I was nine months pregnant, staring over the edge of an icy cliff in Aspen, when the terrifying reality finally set in. My husband didn’t bring me up to this desolate ridge for the view.
He brought me here to die. I was trapped with a monster wearing the mask of a loving partner, and the sudden, violent blizzard had completely cut off our remote rental cabin from the rest of the world.
Carter and I had been married for three years. To the outside observer, we were the perfect couple. He was a charismatic investment banker, always quick with a joke and a devastatingly charming smile. When I got pregnant, he seemed overjoyed. He painted the nursery himself, bought an absurd amount of tiny shoes, and insisted on this “babymoon” in Aspen to celebrate our final weeks as a family of two.
I thought I was the luckiest woman in the world. I had no idea I was just the final piece of his early retirement plan. The cracks started showing during the first day of the blizzard. The storm had rolled in faster than forecasted, dumping three feet of snow and knocking out our internet.
But Carter had a satellite phone for “emergencies.” That night, while he was outside trying to clear the generator vent, I went into his duffel bag looking for my prenatal vitamins. Instead, I found a heavy, leather-bound folder tucked beneath his clothes. Inside was a life insurance policy.
A $50 million life insurance policy, naming him as the sole beneficiary, finalized just days before our trip. Underneath it was a printed itinerary for a two-month luxury vacation in the Maldives, booked for one month after my due date. The passenger name wasn’t mine.

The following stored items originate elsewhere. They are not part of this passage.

/-- Out of reset, a host that presents one word, and an environment that answers as in `evs`. -/
def start (cfg : List Config.CfgEntry) (w : Cmd) (evs : List Event) : State :=
  { State.reset with par := vectorParams cfg, host := [.present w], env := answering evs }

/-- The step ends with these events, this code, and this data (`none`: `rsp_dv` is 0). -/
def gives (o : Host.Outcome State Fault Refusal) (evs : List Event) (code : Byte) (data : Option Byte) : Bool :=
  match o with
  | .next t =>
    t.trace == evs && t.rspCode == code && t.rspValid && t.upc == .idle && t.env == [] &&
      (match data with
        | some d => t.rspDv && t.rspData == d
        | none => !t.rspDv)
  | _ => false

def rC (b : BitVec 8) (v : Byte) : Event := .read b .ctrl v
def rS (b : BitVec 8) (v : Byte) : Event := .read b .stat v
def wC (b : BitVec 8) (v : Byte) : Event := .write b .ctrl v
def wS (b : BitVec 8) (v : Byte) : Event := .write b .stat v
def wB (b : BitVec 8) (v : Byte) : Event := .write b .br v
def wD (b : BitVec 8) (v : Byte) : Event := .write b .data v
def rD (b : BitVec 8) (v : Byte) : Event := .read b .data v

/-! ### SENDBYTE -/

/-- TS2. -/
def evsTS2 : List Event :=
  [rC 0 0x04, wC 0 0xA4, rC 0 0xA4, rS 0 0x08, wD 0 0xA0, rC 0 0xA4, wC 0 0x84, rC 0 0x04, rS 0 0x08, rC 0 0x04,
   rS 0 0x18, rC 0 0x84, rS 0 0x18, wD 0 0x10, rC 0 0x84, wC 0 0x84] ++
  [rC 0 0x04, rS 0 0x18, rC 0 0x04, rS 0 0x18, rC 0 0x04, rS 0 0x28, rC 0 0x84, rS 0 0x28, wD 0 0xAB, rC 0 0x84,
   wC 0 0x84, rC 0 0x84, rS 0 0x28, rC 0 0x84, wC 0 0x94]

theorem test_TS2_delays_inside_budget :
    gives (step (start cfgI1 0x30005010AB000000#64 evsTS2)) evsTS2 0x01#8 none = true := by decide +kernel

/-- TS9: the last iteration reads the done flag 0 and then the expected status. -/
def evsTS9 : List Event :=
  [rC 0 0x04, wC 0 0xA4, rC 0 0xA4, rS 0 0x08, wD 0 0xA0, rC 0 0xA4, wC 0 0x84, rC 0 0x04, rS 0 0x08, rC 0 0x04,
   rS 0 0x08, rC 0 0x04, rS 0 0x08, rC 0 0x04, rS 0 0x18]

theorem test_TS9_torn_poll_at_the_boundary :
    gives (step (start cfgI1 0x30005010AB000000#64 evsTS9)) evsTS9 0x03#8 none = true := by decide +kernel

/-! ### RECEIVEBYTE -/

/-- TR1. -/
def evsTR1 : List Event :=
  [rC 0 0x44, wC 0 0xE4, rC 0 0xE4, rS 0 0x08, wD 0 0xA0, rC 0 0xE4, wC 0 0xC4, rC 0 0xC4, rS 0 0x18, wD 0 0x10,
   rC 0 0xC4, wC 0 0xC4, rC 0 0xC4, rS 0 0x28, rC 0 0xC4, wC 0 0xE4] ++
  [rC 0 0xE4, rS 0 0x10, wD 0 0xA1, rC 0 0xE4, wC 0 0xC4, rC 0 0xC4, rS 0 0x40, rC 0 0xC4, wC 0 0x84, rC 0 0x84,
   rS 0 0x58, rD 0 0xA5, rC 0 0x84, wC 0 0x94]

theorem test_TR1_round_trip :
    gives (step (start cfgI1 0x4000501000000000#64 evsTR1)) evsTR1 0x01#8 (some 0xA5#8) = true := by decide +kernel

/-- TR9: the byte was received but acknowledged. -/
def evsTR9 : List Event :=
  evsTR1.take 25 ++ [rC 0 0x84, rS 0 0x50, rC 0 0x84, rS 0 0x50, rC 0 0x84, rS 0 0x50, rC 0 0x84, rS 0 0x50]

theorem test_TR9_acknowledged_byte :
    gives (step (start cfgI1 0x4000501000000000#64 evsTR9)) evsTR9 0x05#8 none = true := by decide +kernel

/-! ### SETSCL -/

/-- K32: `SETSCL 0, 1000`. -/
theorem test_K32_setscl :
    gives (step (start cfgI1 0x20000000000003E8#64 [wB 0 0x7C, rS 0 0xF8, wS 0 0xFB]))
      [wB 0 0x7C, rS 0 0xF8, wS 0 0xFB] 0x01#8 none = true := by decide +kernel

/-- K35: the bus is tested before the frequency. -/
theorem test_K35_setscl_bus_first :
    gives (step (start cfgI1 0x200200000007A120#64 [])) [] 0x00#8 none = true := by decide +kernel

/-! The boundaries of the search: K5, K6, K9, K10, K14, K15, K22, K28. -/

def sclOf (fSys freq : Nat) : SclResult :=
  sclCompute { vectorParams [] with fSys := BitVec.ofNat 32 fSys } 0#8 (BitVec.ofNat 32 freq)

theorem test_K5_K6 : sclOf 16000000 30304 = .found 255#8 0#2 ∧ sclOf 16000000 30303 = .found 64#8 1#2 := by decide
theorem test_K9_K10 : sclOf 16000000 7782 = .found 255#8 1#2 ∧ sclOf 16000000 7783 = .found 254#8 1#2 := by decide
theorem test_K14_K15 :
    sclOf 16000000 489 = .found 255#8 3#2 ∧ sclOf 16000000 488 = .fail codeNoPrescalerFits := by decide
theorem test_K22_K28 :
    sclOf 6399999 400000 = .fail codeNoPrescalerFits ∧ sclOf 4294967295 400000 = .found 83#8 3#2 := by decide

/-! ### INIT -/

/-- I7: the done flag and bit 2 of the status register are written back as read. -/
def evsI7 : List Event :=
  [wB 0 0x48, rS 0 0xFB, wS 0 0xF8, rC 0 0x80, wC 0 0x84, wB 1 0x0C, rS 1 0xFD, wS 1 0xFC, rC 1 0x80, wC 1 0x84]

theorem test_I7_init :
    gives (step (start cfgI1 0x1000000000000001#64 evsI7)) evsI7 0x01#8 none = true := by decide +kernel

/-- I6: the second entry names a bus out of range. -/
def evsI6 : List Event := [wB 0 0x48, rS 0 0xF8, wS 0 0xF8, rC 0 0x00, wC 0 0x04]

theorem test_I6_init_abandons :
    gives (step (start [⟨0#8, 100000#32⟩, ⟨2#8, 100000#32⟩] 0x1000000000000001#64 evsI6)) evsI6 0x00#8 (some 1#8)
      = true := by decide +kernel

/-! ### Illegal words and reset -/

theorem test_E8_illegal :
    gives (step (start cfgI1 0xFFFFFFFFFFFFFFFF#64 [])) [] 0xFF#8 none = true := by decide +kernel

/-- `SETSCL 0, 1000` with this reset line ends with these events and no response. -/
def abandons (line : List Bool) (evs : List Event) : Bool :=
  match step { start cfgI1 0x20000000000003E8#64 [wB 0 0x7C, rS 0 0xF8, wS 0 0xFB] with resetLine := line } with
  | .next t => t.trace == evs && t.upc == .idle && !t.rspValid
  | _ => false

/-- Reset between the status read and the status write (70_reset_and_hazards.md R172): two events, no response. -/
theorem test_reset_between_two_events :
    abandons [false, false, false, true] [wB 0 0x7C, rS 0 0xF8] = true := by decide +kernel

/-- Reset after the last event and before the response (R172): all three events, no response. -/
theorem test_reset_before_the_response :
    abandons [false, false, false, false, true] [wB 0 0x7C, rS 0 0xF8, wS 0 0xFB] = true := by decide +kernel

/-- The response word of TR1 (95_test_vectors.md): 0x101A5. -/
theorem test_response_word :
    State.rspWord { State.reset with rspDv := true, rspCode := 0x01#8, rspData := 0xA5#8 } = 0x101A5#17 := by decide

/-! ### Witnesses: the hypotheses of each statement can be met together

`base` is out of reset with the vectors' parameters; each theorem below is named after the statement whose hypotheses
it meets, one theorem or conjunct per clause, at boundary values where a clause has a range. -/

def base (cfg : List Config.CfgEntry) : State := { State.reset with par := vectorParams cfg }

/-- The same with another system clock. -/
def clocked (fSys : BitVec 32) : State := { base cfgI1 with par := { vectorParams cfgI1 with fSys := fSys } }

/-- A `SENDBYTE` on bus 1 in flight, at micro-operation `i`. -/
def inFlight (i : Nat) (sub : Sub) : State :=
  { base cfgI1 with opL := 3#4, busL := 1#8, upc := .pos i sub, cnt := 3#32 }

/-- One iteration that hits, with this status byte. -/
def hitOn (st : Byte) : List (Byte × Byte) := [(0x84#8, st)]

/-- Two iterations: a torn one, then one that hits. -/
def lateHit (st : Byte) : List (Byte × Byte) := [(0x04#8, st), (0x84#8, st)]

/-- As many iterations as `T_POLL`, none of which hits. -/
def noHit : List (Byte × Byte) := [(0x84#8, 0xF8#8), (0x04#8, 0x08#8), (0x84#8, 0x00#8), (0x04#8, 0x18#8)]

theorem undisturbed_nil {s : State} (h : s.resetLine = []) : s.Undisturbed := by
  intro b hb; rw [h] at hb; cases hb

theorem polls_hitOn (e : Expect) (st : Byte) (h : statusCode st ∈ e.codes (vectorParams cfgI1)) :
    PollSucceeds (vectorParams cfgI1) e (hitOn st) :=
  ⟨[], (0x84#8, st), rfl, by simp, ⟨(by decide : doneFlag (vectorParams cfgI1) 0x84#8 = true), h⟩,
    by simp [hitOn, vectorParams]⟩

theorem polls_noHit (e : Expect) : PollTimesOut (vectorParams cfgI1) e noHit := by
  refine ⟨rfl, ?_⟩
  intro m hm
  simp only [noHit, List.mem_cons, List.not_mem_nil, or_false] at hm
  unfold Hit
  rcases hm with rfl | rfl | rfl | rfl <;> cases e <;> decide

theorem witness_EncodeOfDecode : decode 0x2001000000061A80#64 = .ok (.setScl 1#8 400000#32) := by decide

theorem witness_DecodeFollowsTheOpcodeMap :
    (∃ r ∈ rows, r.matches 0x40C8501000000000#64 = true) ∧ ∀ r ∈ rows, r.matches 0x0000000000000000#64 = false := by
  decide

theorem witness_StepRunsThePresentedCommand :
    (start cfgI1 0x1000000000000001#64 []).upc = .idle ∧
      (start cfgI1 0x1000000000000001#64 []).host = [.present 0x1000000000000001#64] ∧
      decode 0x1000000000000001#64 = .ok (.init 1#1) ∧
      decodeTableWord 64 0x4000000000000000 = some (.receiveByte 0#8 0#8 0#8) := by
  decide

/-- Also for `ResponseCodesAreTheListedOnes`, `SetSclFrame`, `TransactionFrame`, `InitFrame`, `EventsAreBounded`,
`ReceiveByteReadsDataOnce`: an idle state with legal parameters that nothing disturbs, in which every command answers. -/
theorem witness_OperandLatchesAreWrittenOnce (i : Instr) :
    (base cfgI1).par.legal = true ∧ (base cfgI1).upc = .idle ∧ (base cfgI1).Undisturbed ∧
      ∃ t, exec i (base cfgI1) = .next t :=
  ⟨by decide, rfl, undisturbed_nil rfl, _, exec_idle i rfl⟩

It was Chloe, his young assistant. I sat on the edge of the bed, the cold mountain air seeping through the window panes, feeling entirely numb. I knew about Chloe—I had suspected an affair for months, catching whispers and deleted texts, but he gaslit me into thinking I was just hormonal and paranoid.
But the $50 million policy? That was a death sentence. With the roads buried and the storm raging outside, I had nowhere to run. I couldn’t hike out in three feet of snow at nine months pregnant. I had to play along. I had to pretend everything was normal and pray for a way out.
For two agonizing days, we sat by the fire. He rubbed my shoulders, kissed my forehead, and whispered how much he loved me, all while I stared into the flames, knowing he was calculating the exact moment to end my life. On the third afternoon, the snow finally stopped.
The blinding white landscape sparkled innocently in the afternoon sun. Carter walked into our bedroom with a perfectly manufactured, relaxed smile. “Bundle up, babe,” he said, tossing my heavy winter coat onto the bed.